Wilmore Ltd. is a large company with several manufacturing divisions. In its Consumer Products Division, it manufactures a wide range of gadgets for kitchen and bath. Income statements have regularly been prepared for each Division, and much discussion has occurred in the past about the fixed costs allocated to each division. Sandy Duncan, the manager of the Consumer Products Division is satisfied that the allocated fixed costs have been properly assigned to the Division.

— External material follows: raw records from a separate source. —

theorem sari (m : Mods) (o : OpShift) : Statement (.sari m o) := fun _ _ => ⟨_, rfl,
  by show (0x1A : BitVec 6).toNat < _; decide, decShift_enc (m.fields 0 0x1A) o (.sari m) rfl⟩

theorem rol (m : Mods) (o : OpBin) : Statement (.rol m o) := fun _ _ => ⟨_, rfl,
  by show (0x1B : BitVec 6).toNat < _; decide, decBin_enc (m.fields 0 0x1B) o (.rol m) rfl⟩

theorem min (m : Mods) (x : Option ArithX) (o : OpBin) : Statement (.min m x o) := fun _ hw => ⟨_, rfl,
  by show (0x1C : BitVec 6).toNat < _; decide, (withA_enc .signed (encBin (m.fields 0 0x1C (x.map ArithX.bits)) o) x (fun x => decBin  (encBin (m.fields 0 0x1C (x.map ArithX.bits)) o) (.min m x)) rfl hw).trans (decBin_enc (m.fields 0 0x1C (x.map ArithX.bits)) o (.min m x) rfl)⟩

theorem max (m : Mods) (x : Option ArithX) (o : OpBin) : Statement (.max m x o) := fun _ hw => ⟨_, rfl,
  by show (0x1D : BitVec 6).toNat < _; decide, (withA_enc .signed (encBin (m.fields 0 0x1D (x.map ArithX.bits)) o) x (fun x => decBin  (encBin (m.fields 0 0x1D (x.map ArithX.bits)) o) (.max m x)) rfl hw).trans (decBin_enc (m.fields 0 0x1D (x.map ArithX.bits)) o (.max m x) rfl)⟩

theorem minu (m : Mods) (x : Option ArithX) (o : OpBin) : Statement (.minu m x o) := fun _ hw => ⟨_, rfl,
  by show (0x1E : BitVec 6).toNat < _; decide, (withA_enc .unsigned (encBin (m.fields 0 0x1E (x.map ArithX.bits)) o) x (fun x => decBin  (encBin (m.fields 0 0x1E (x.map ArithX.bits)) o) (.minu m x)) rfl hw).trans (decBin_enc (m.fields 0 0x1E (x.map ArithX.bits)) o (.minu m x) rfl)⟩

theorem maxu (m : Mods) (x : Option ArithX) (o : OpBin) : Statement (.maxu m x o) := fun _ hw => ⟨_, rfl,
  by show (0x1F : BitVec 6).toNat < _; decide, (withA_enc .unsigned (encBin (m.fields 0 0x1F (x.map ArithX.bits)) o) x (fun x => decBin  (encBin (m.fields 0 0x1F (x.map ArithX.bits)) o) (.maxu m x)) rfl hw).trans (decBin_enc (m.fields 0 0x1F (x.map ArithX.bits)) o (.maxu m x) rfl)⟩

theorem clz (m : Mods) (o : OpAB) : Statement (.clz m o) := fun _ _ => ⟨_, rfl,
  by show (0x20 : BitVec 6).toNat < _; decide, decUn_enc (m.fields 0 0x20) o (.clz m) rfl rfl⟩

theorem ctz (m : Mods) (o : OpAB) : Statement (.ctz m o) := fun _ _ => ⟨_, rfl,
  by show (0x21 : BitVec 6).toNat < _; decide, decUn_enc (m.fields 0 0x21) o (.ctz m) rfl rfl⟩

theorem popc (m : Mods) (o : OpAB) : Statement (.popc m o) := fun _ _ => ⟨_, rfl,
  by show (0x22 : BitVec 6).toNat < _; decide, decUn_enc (m.fields 0 0x22) o (.popc m) rfl rfl⟩

theorem sext (m : Mods) (o : OpExt) : Statement (.sext m o) := fun _ hw => ⟨_, rfl,
  by show (0x23 : BitVec 6).toNat < _; decide, decExt_enc (m.fields 0 0x23) o (.sext m) rfl hw⟩

theorem zext (m : Mods) (o : OpExt) : Statement (.zext m o) := fun _ hw => ⟨_, rfl,
  by show (0x24 : BitVec 6).toNat < _; decide, decExt_enc (m.fields 0 0x24) o (.zext m) rfl hw⟩

theorem bfx (m : Mods) (o : OpABC) : Statement (.bfx m o) := fun _ _ => ⟨_, rfl,
  by show (0x25 : BitVec 6).toNat < _; decide, decABC_enc (m.fields 0 0x25) o (.bfx m) rfl⟩

theorem bfi (m : Mods) (o : OpABC) : Statement (.bfi m o) := fun _ _ => ⟨_, rfl,
  by show (0x26 : BitVec 6).toNat < _; decide, decABC_enc (m.fields 0 0x26) o (.bfi m) rfl⟩

theorem lea (m : Mods) (o : OpLea) : Statement (.lea m o) := fun _ _ => ⟨_, rfl,
  by show (0x27 : BitVec 6).toNat < _; decide, decLea_enc (m.fields 0 0x27) o (.lea m)⟩

theorem sel (m : Mods) (o : OpSel) : Statement (.sel m o) := fun _ _ => ⟨_, rfl,
  by show (0x28 : BitVec 6).toNat < _; decide, decSel_enc (m.fields 0 0x28) o (.sel m)⟩

theorem plog (m : Mods) (o : OpPlog) : Statement (.plog m o) := fun _ _ => ⟨_, rfl,
  by show (0x29 : BitVec 6).toNat < _; decide, decPlog_enc (m.fields 0 0x29) o (.plog m) rfl⟩

theorem rdp (m : Mods) (o : OpA) : Statement (.rdp m o) := fun _ _ => ⟨_, rfl,
  by show (0x2A : BitVec 6).toNat < _; decide, decA_enc (m.fields 0 0x2A) o (.rdp m) rfl rfl rfl rfl⟩

theorem wrp (m : Mods) (o : OpAB) : Statement (.wrp m o) := fun _ _ => ⟨_, rfl,
  by show (0x2B : BitVec 6).toNat < _; decide, decAB_enc (m.fields 0 0x2B) o (.wrp m) rfl rfl⟩

theorem cmpEq (m : Mods) (o : OpCmp) : Statement (.cmpEq m o) := fun _ _ => ⟨_, rfl,
  by show (0x2C : BitVec 6).toNat < _; decide, decCmp_enc (m.fields 0 0x2C) o (.cmpEq m) rfl⟩

theorem cmpLt (m : Mods) (o : OpCmp) : Statement (.cmpLt m o) := fun _ _ => ⟨_, rfl,
  by show (0x2D : BitVec 6).toNat < _; decide, decCmp_enc (m.fields 0 0x2D) o (.cmpLt m) rfl⟩

theorem cmpLtu (m : Mods) (o : OpCmp) : Statement (.cmpLtu m o) := fun _ _ => ⟨_, rfl,
  by show (0x2E : BitVec 6).toNat < _; decide, decCmp_enc (m.fields 0 0x2E) o (.cmpLtu m) rfl⟩

theorem cmpiEq (m : Mods) (o : OpCmpI) : Statement (.cmpiEq m o) := fun _ _ => ⟨_, rfl,
  by show (0x30 : BitVec 6).toNat < _; decide, decCmpI_enc (m.fields 0 0x30) o (.cmpiEq m)⟩

theorem cmpiLt (m : Mods) (o : OpCmpI) : Statement (.cmpiLt m o) := fun _ _ => ⟨_, rfl,
  by show (0x31 : BitVec 6).toNat < _; decide, decCmpI_enc (m.fields 0 0x31) o (.cmpiLt m)⟩

theorem cmpiLtu (m : Mods) (o : OpCmpI) : Statement (.cmpiLtu m o) := fun _ _ => ⟨_, rfl,
  by show (0x32 : BitVec 6).toNat < _; decide, decCmpI_enc (m.fields 0 0x32) o (.cmpiLtu m)⟩

theorem cmpiLe (m : Mods) (o : OpCmpI) : Statement (.cmpiLe m o) := fun _ _ => ⟨_, rfl,
  by show (0x33 : BitVec 6).toNat < _; decide, decCmpI_enc (m.fields 0 0x33) o (.cmpiLe m)⟩

theorem cmpiLeu (m : Mods) (o : OpCmpI) : Statement (.cmpiLeu m o) := fun _ _ => ⟨_, rfl,
  by show (0x34 : BitVec 6).toNat < _; decide, decCmpI_enc (m.fields 0 0x34) o (.cmpiLeu m)⟩

theorem br (m : Mods) (o : OpJ) : Statement (.br m o) := fun _ _ => ⟨_, rfl,
  by show (0x35 : BitVec 6).toNat < _; decide, decJ_enc (m.fields 0 0x35) o (.br m) rfl⟩

theorem brp (m : Mods) (o : OpP) : Statement (.brp m o) := fun _ _ => ⟨_, rfl,
  by show (0x36 : BitVec 6).toNat < _; decide, decP_enc (m.fields 0 0x36) o (.brp m) rfl⟩

theorem call (m : Mods) (o : OpJ) : Statement (.call m o) := fun _ _ => ⟨_, rfl,
  by show (0x37 : BitVec 6).toNat < _; decide, decJ_enc (m.fields 0 0x37) o (.call m) rfl⟩

theorem ret (m : Mods) : Statement (.ret m) := fun _ _ => ⟨_, rfl,
  by show (0x38 : BitVec 6).toNat < _; decide, decN_enc (m.fields 0 0x38) (.ret m) rfl rfl rfl rfl rfl⟩

theorem jmpr (m : Mods) (o : OpB) : Statement (.jmpr m o) := fun _ _ => ⟨_, rfl,
  by show (0x39 : BitVec 6).toNat < _; decide, decB_enc (m.fields 0 0x39) o (.jmpr m) rfl rfl rfl⟩

theorem loop (m : Mods) (o : OpImm) : Statement (.loop m o) := fun _ _ => ⟨_, rfl,
  by show (0x3A : BitVec 6).toNat < _; decide, decImm_enc (m.fields 0 0x3A) o (.loop m) rfl⟩

theorem clr (m : Mods) (o : OpA) : Statement (.clr m o) := fun _ _ => ⟨_, rfl,
  by show (0x3B : BitVec 6).toNat < _; decide, decA_enc (m.fields 0 0x3B) o (.clr m) rfl rfl rfl rfl⟩

theorem ld (m : Mods) (o : OpLd) : Statement (.ld m o) := fun _ hw => by
  have hz : o.sz = 0 ∨ o.sz = 1 ∨ o.sz = 2 ∨ o.sz = 3 := by generalize o.sz = z; revert z; decide
  refine ⟨_, rfl, ?_, ?_⟩
  · rcases hz with h | h | h | h <;> simp [encLd, encM, sized, Mods.fields, h]
  · refine Eq.trans ?_ (decLd_enc .ld (m.fields 1 0x00) o (.ld m) (by show (0x00 : BitVec 6).extractLsb' 0 2 = 0; decide) hw)
    rcases hz with h | h | h | h <;> simp [Fields.instr, decodePage1, encLd, encM, sized, Mods.fields, h]

theorem st (m : Mods) (o : OpLd) : Statement (.st m o) := fun _ hw => by
  have hz : o.sz = 0 ∨ o.sz = 1 ∨ o.sz = 2 ∨ o.sz = 3 := by generalize o.sz = z; revert z; decide
  refine ⟨_, rfl, ?_, ?_⟩
  · rcases hz with h | h | h | h <;> simp [encLd, encM, sized, Mods.fields, h]
  · refine Eq.trans ?_ (decLd_enc .st (m.fields 1 0x04) o (.st m) (by show (0x04 : BitVec 6).extractLsb' 0 2 = 0; decide) hw)
    rcases hz with h | h | h | h <;> simp [Fields.instr, decodePage1, encLd, encM, sized, Mods.fields, h]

The preparation of a segmented income statement for the two separate product lines has been prepared for the first time, for the year ended November 30 2021, as follows:

Consumer Products Division

Kitchen

Products

Bath

Products

Sales revenue

600,000

360,000

240,000

Variable costs

360,000

198,000

162,000

Contribution margin

240,000

162,000

78,000

Fixed costs

200,000

120,000

80,000

Operating income

40,000

42,000

(2,000)

Sandy is being pressured to drop the bath product lines from the Division. She is satisfied that the variable costs have been properly allocated between the two product lines, as the resulting contribution margin percentages are as expected. No discussion occurred, however, around the allocation of the fixed costs between the two product lines. Based on Sandys knowledge of the production costs, she estimates that the committed fixed costs for the kitchen products line are $70,000 annually, and for the bath products the committed fixed costs are $50,000. Her salary is $80,000 annually.

Required:

3 a) Redo the segmented income statement for the Consumer Products Division and the two product lines, properly allocating the fixed costs. (Dont worry about the heading.) Based on this information, should the bath products line be discontinued? Why or why not?

5 b) Some managers believe that the full amount of the fixed costs should be allocated to the product lines, as done originally by the company. Describe the advantages and disadvantages of allocating all fixed costs. Which approach do you recommend, and why?

2 c) Calculate the markup on variable cost for each of the two product lines, if all variable costs are manufacturing costs.

4 d) Explain how value-based and/or target costing could be used to improve the profits generated by the Consumer Products Division.